The railroads of Java are a novelty in inconsequential idling, and they have so many surprises that are not in the schedules and the guide books that I became the less anxious about my ship—there are other ships—and forgave the posters of Batavia. Javanese trains should not be hurried. That would spoil their sauntering. I began to regret there were other islands of Indonesia to which I was bound. In the midst of huts and foliage which pretended to be real the train would come to a standstill. What was the name of this village which no one applauded? The old sport of hunting for the name of a strange railway station acquired a new zest; but as a rule I could find only the Malay word for a famous soap. To add to my bewilderment everybody there was looking at my train, which clearly was the real event. We had an audience of people so decorative that they must have been attired in our honor. A diminutive brown lady in a yellow wrapper, with elaborate combs in her hair, held up to my window a tray with fruit, chocolate, and less well authenticated sweetmeats, and a small selection of the novels of Miss Dell; and by her dawdling smile I judged that she had sold Miss Dell’s romances to Englishmen before ever my train was there.

CHAPTER XIV

The moist heat of Java’s plains and seaports, even when the interest of a place is just a little more remarkable than the temperature, soon turns one to thoughts of escape, in the bare hope that Java somewhere in its garden has a bower which has not the peculiar virtue of a vapor bath. “Why, if you go to Garut,” I was told in a voice which suggested a wonder that I was not required to believe without Thomas’s proof, “you will want a blanket at night!”

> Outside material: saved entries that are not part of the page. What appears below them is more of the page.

theorem toNat_encode_msr (rt : Reg) :
    (encode (.msrIdAa64mmfr2 rt)).toNat = 0xD5180740 + rt.toRt.toNat :=
  toNat_sysMoveWord 0 .idAa64mmfr2El1 rt.toRt

/-- A word matches a pattern exactly if it is the pattern plus its own `Rt` field. -/
theorem masked_eq_iff_toNat {w p : InstrWord} (hp : p.extractLsb' 0 5 = 0#5) :
    w &&& 0xFFFFFFE0#32 = p ↔ p.toNat + (w.extractLsb' 0 5).toNat = w.toNat := by
  have hw := w.isLt
  rw [masked_eq_iff w p hp, extractLsb'_eq_iff_toNat, BitVec.extractLsb'_toNat,
    BitVec.extractLsb'_toNat, Nat.shiftRight_eq_div_pow, Nat.shiftRight_zero]
  rw [extractLsb'_eq_iff_toNat] at hp
  simp only [BitVec.toNat_ofNat] at hp
  omega

theorem masked_eq_mrs_iff (w : InstrWord) :
    w &&& 0xFFFFFFE0#32 = 0xD5380740#32 ↔
      encode (.mrsIdAa64mmfr2 (Reg.ofRt (w.extractLsb' 0 5))) = w := by
  rw [masked_eq_iff_toNat (by decide), ← BitVec.toNat_inj, toNat_encode_mrs, Reg.toRt_ofRt]
  rfl

theorem masked_eq_msr_iff (w : InstrWord) :
    w &&& 0xFFFFFFE0#32 = 0xD5180740#32 ↔
      encode (.msrIdAa64mmfr2 (Reg.ofRt (w.extractLsb' 0 5))) = w := by
  rw [masked_eq_iff_toNat (by decide), ← BitVec.toNat_inj, toNat_encode_msr, Reg.toRt_ofRt]
  rfl

theorem rt_encode_mrs (rt : Reg) : (encode (.mrsIdAa64mmfr2 rt)).extractLsb' 0 5 = rt.toRt := by
  obtain ⟨-, -, -, -, -, -, -, -, hrt⟩ := extractLsb'_sysMoveWord 1 .idAa64mmfr2El1 rt.toRt
  exact hrt

theorem rt_encode_msr (rt : Reg) : (encode (.msrIdAa64mmfr2 rt)).extractLsb' 0 5 = rt.toRt := by
  obtain ⟨-, -, -, -, -, -, -, -, hrt⟩ := extractLsb'_sysMoveWord 0 .idAa64mmfr2El1 rt.toRt
  exact hrt

@[simp] theorem decode_encode (i : Instr) : decode (encode i) = .instr i := by
  cases i with
  | mrsIdAa64mmfr2 rt =>
    have hrt := rt_encode_mrs rt
    have hmask := (masked_eq_mrs_iff (encode (.mrsIdAa64mmfr2 rt))).2 (by rw [hrt, Reg.ofRt_toRt])
    rw [decode, if_pos hmask, hrt, Reg.ofRt_toRt]
  | msrIdAa64mmfr2 rt =>
    have hrt := rt_encode_msr rt
    have hmask := (masked_eq_msr_iff (encode (.msrIdAa64mmfr2 rt))).2 (by rw [hrt, Reg.ofRt_toRt])
    rw [decode, if_neg (by rw [hmask]; decide), if_pos hmask, hrt, Reg.ofRt_toRt]

theorem encode_of_decode {w : InstrWord} {i : Instr} (h : decode w = .instr i) : encode i = w := by
  unfold decode at h
  split at h
  case isTrue hmrs =>
    cases h
    exact (masked_eq_mrs_iff w).1 hmrs
  case isFalse =>
    split at h
    case isTrue hmsr =>
      cases h
      exact (masked_eq_msr_iff w).1 hmsr
    case isFalse => cases h

/-- The decoder is the inverse of the encoder. -/
theorem decode_eq_instr_iff {w : InstrWord} {i : Instr} : decode w = .instr i ↔ encode i = w := by
  constructor
  · exact encode_of_decode
  · rintro rfl
    exact decode_encode i

theorem decode_eq_notInScope_of_masked_ne {w : InstrWord}
    (hmrs : w &&& 0xFFFFFFE0#32 ≠ 0xD5380740#32) (hmsr : w &&& 0xFFFFFFE0#32 ≠ 0xD5180740#32) :
    decode w = .notInScope w := by
  rw [decode, if_neg hmrs, if_neg hmsr]

/-- A word that is no instruction's is outside the spec. -/
theorem decode_eq_notInScope_of_encode_ne {w : InstrWord} (h : ∀ i, encode i ≠ w) :
    decode w = .notInScope w :=
  decode_eq_notInScope_of_masked_ne (mt (masked_eq_mrs_iff w).1 (h _))
    (mt (masked_eq_msr_iff w).1 (h _))

/-- Settles O2: the bytes of a word make it again, and the decoder inverts the encoder. -/
theorem decodeOfEncode : Obligations.DecodeOfEncode := by
  unfold Obligations.DecodeOfEncode
  refine fun i rest => ⟨decode_encode i, ?_⟩
  simp only [encodeBytes, bytesOfWord, List.cons_append, List.nil_append, decodeBytes,
    wordOfBytes_extract, decode_encode]

/-- Settles O3. -/
theorem encodeOfDecode : Obligations.EncodeOfDecode := by
  unfold Obligations.EncodeOfDecode
  exact fun _ _ => encode_of_decode

/-- Settles O6: both sides say that the word is the move word of those fields. -/
theorem decodedWordNamesTheRegister : Obligations.DecodedWordNamesTheRegister := by
  unfold Obligations.DecodedWordNamesTheRegister
  have hname : SysRegName.WellFormed .idAa64mmfr2El1 := by decide
  exact fun w rt => ⟨decode_eq_instr_iff.trans (sysMoveOf_eq_some_iff hname).symm,
    decode_eq_instr_iff.trans (sysMoveOf_eq_some_iff hname).symm⟩

theorem Reg.toNat_toRt_x (n : Fin 31) : (Reg.x n).toRt.toNat = n.val := by
  rw [Reg.toRt, BitVec.toNat_ofNat, Nat.mod_eq_of_lt (n.isLt.trans (by decide))]

/-- Settles O4: the fields are those of the move word with the name of R89. -/
theorem readWordLayout : Obligations.ReadWordLayout := by
  unfold Obligations.ReadWordLayout
  refine ⟨fun rt => ?_, Reg.toNat_toRt_x, rfl, fun w => ?_⟩
  · obtain ⟨hfixed, hl, hbit20, ho0, hop1, hCRn, hCRm, hop2, hrt⟩ :=
      extractLsb'_sysMoveWord 1 .idAa64mmfr2El1 rt.toRt
    exact ⟨hfixed, hl, hbit20, ho0, hop1, hCRn, hCRm, hop2, hrt, toNat_encode_mrs rt⟩
  · rw [masked_eq_mrs_iff]
    constructor
    · exact fun h => ⟨_, h.symm⟩
    · rintro ⟨rt, rfl⟩
      rw [rt_encode_mrs, Reg.ofRt_toRt]

/-- The register named by a word's offset from the first of its 32 has that offset as number. -/
theorem Reg.toNat_toRt_ofRt_ofNat {k : Nat} (h : k < 32) :
    (Reg.ofRt (BitVec.ofNat 5 k)).toRt.toNat = k := by
  rw [Reg.toRt_ofRt, BitVec.toNat_ofNat, Nat.mod_eq_of_lt h]

/-- Settles O5: the words in scope are those of the encoder, which fill the two ranges. -/
theorem decoderVerdicts : Obligations.DecoderVerdicts := by
  unfold Obligations.DecoderVerdicts
  refine fun w => ⟨?_, ?_, ?_⟩
  · rintro ⟨hlo, hhi⟩
    have hrt := Reg.toNat_toRt_ofRt_ofNat (k := w.toNat - 0xD5380740) (by omega)
    refine ⟨_, decode_eq_instr_iff.2 (BitVec.eq_of_toNat_eq ?_), hrt⟩
    rw [toNat_encode_mrs, hrt, Nat.add_sub_cancel' hlo]
  · rintro ⟨hlo, hhi⟩
    have hrt := Reg.toNat_toRt_ofRt_ofNat (k := w.toNat - 0xD5180740) (by omega)
    refine ⟨_, decode_eq_instr_iff.2 (BitVec.eq_of_toNat_eq ?_), hrt⟩
    rw [toNat_encode_msr, hrt, Nat.add_sub_cancel' hlo]
  · rintro ⟨hmrs, hmsr⟩
    refine decode_eq_notInScope_of_encode_ne fun i hi => ?_
    cases i with
    | mrsIdAa64mmfr2 rt =>
      have hrt := rt.toRt.isLt
      rw [← hi, toNat_encode_mrs] at hmrs
      omega
    | msrIdAa64mmfr2 rt =>
      have hrt := rt.toRt.isLt
      rw [← hi, toNat_encode_msr] at hmsr
      omega

/-- Settles O1: the four words in scope are their instructions' words, the two others are neither
pattern under the mask. -/
theorem sampleWordsDecode : Obligations.SampleWordsDecode := by
  unfold Obligations.SampleWordsDecode
  exact ⟨decode_encode (.mrsIdAa64mmfr2 (.x 0)), decode_encode (.mrsIdAa64mmfr2 (.x 30)),
    decode_encode (.mrsIdAa64mmfr2 .xzr), decode_encode (.msrIdAa64mmfr2 (.x 3)),
    decode_eq_notInScope_of_masked_ne (by decide) (by decide),
    decode_eq_notInScope_of_masked_ne (by decide) (by decide)⟩

/-- Settles O10. -/
theorem registerNameInFeatureIdSpace : Obligations.RegisterNameInFeatureIdSpace := by
  unfold Obligations.RegisterNameInFeatureIdSpace
  exact ⟨rfl, (SysRegName.inFeatureIdSpace_iff _).2 (by decide)⟩

end Sys2Proof
end

section
/-! SUPPORT. Proofs of the statements about the register's value (10_state.md and
40_mrs_id_aa64mmfr2.md section 2): the value is the concatenation of its fields, validity is
membership of each field in its permitted set plus the EVT line of R26, and each statement reads the
permitted sets of the fields it names. -/

namespace Sys2Proof

/-! A value and its sixteen fields (R103). -/

theorem Field.forall_iff {P : Field → Prop} :
    (∀ f, P f) ↔ P .E0PD ∧ P .EVT ∧ P .BBM ∧ P .TTL ∧ P .RES47_44 ∧ P .FWB ∧ P .IDS ∧ P .AT ∧
      P .ST ∧ P .NV ∧ P .CCIDX ∧ P .VARange ∧ P .IESB ∧ P .LSM ∧ P .UAO ∧ P .CnP := by
  constructor
  · exact fun h => ⟨h _, h _, h _, h _, h _, h _, h _, h _, h _, h _, h _, h _, h _, h _, h _, h _⟩
  · intro h f
    cases f <;> simp only [h]

theorem Field.toNat_get (f : Field) (v : XWord) : (f.get v).toNat = v.toNat / 2 ^ f.lo % 16 := by
  rw [Field.get, BitVec.extractLsb'_toNat, Nat.shiftRight_eq_div_pow]

theorem Field.toNat_concat (g : Field → Nibble) :
    (Field.concat g).toNat =
      (g .E0PD).toNat * 2 ^ 60 + (g .EVT).toNat * 2 ^ 56 + (g .BBM).toNat * 2 ^ 52 +
      (g .TTL).toNat * 2 ^ 48 + (g .RES47_44).toNat * 2 ^ 44 + (g .FWB).toNat * 2 ^ 40 +
      (g .IDS).toNat * 2 ^ 36 + (g .AT).toNat * 2 ^ 32 + (g .ST).toNat * 2 ^ 28 +
      (g .NV).toNat * 2 ^ 24 + (g .CCIDX).toNat * 2 ^ 20 + (g .VARange).toNat * 2 ^ 16 +
      (g .IESB).toNat * 2 ^ 12 + (g .LSM).toNat * 2 ^ 8 + (g .UAO).toNat * 2 ^ 4 +
      (g .CnP).toNat := by
  rw [Field.concat]
  repeat rw [toNat_append_eq_add]
  omega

I had never heard of Garut, but one place is as good as another to a traveler who is rewarded by whatever he can get. I found Garut in the mountains of central Java, somewhere behind Tjilatjap. There was no trouble in finding it. Everybody seemed to know it. But I shall remember Garut as I remember Sfax, Taormina, Chartres, Tlemçen, and other odd corners of the earth, some without even a name on the map, where we arrived by chance and disconsolate, and from which we departed with something in our memory, forgotten till then, that had been lighted briefly by what may have been a ray of moonshine. Can such an experience be communicated? But how shall a man define his faith?

Yet there Garut is—or there it was, for I am not going to assert the existence of any spot on earth that was, for all I know, revealed to me briefly by lunar means—there Garut is for me at least, high on a ridge above a confusion of tracks through rice and tobacco plantations. The bearings of the place as I saw it can be only vague, and are probably wrong. The women of its campongs cast down their eyes as you approach, the children run into their huts, and the men raise their big hats of grass politely. It is secluded within ranges of dark peaks, but its own fields are bright and have the warm smell of new earth. From a grove of bamboos which fringes the highest ledge of a vast amphitheater terraced with steps of rice you look out into space and down to an inclosed plain. The plain is remote enough to be the ceremonious setting for the drama of a greater race of beings; men would be insignificant there. But the stage is empty; only the cicadas and frogs fill that immense arena with their songs just before the day goes. The ridge of the opposite side of the theater dissolves in rainstorms and is reformed momentarily by lightning.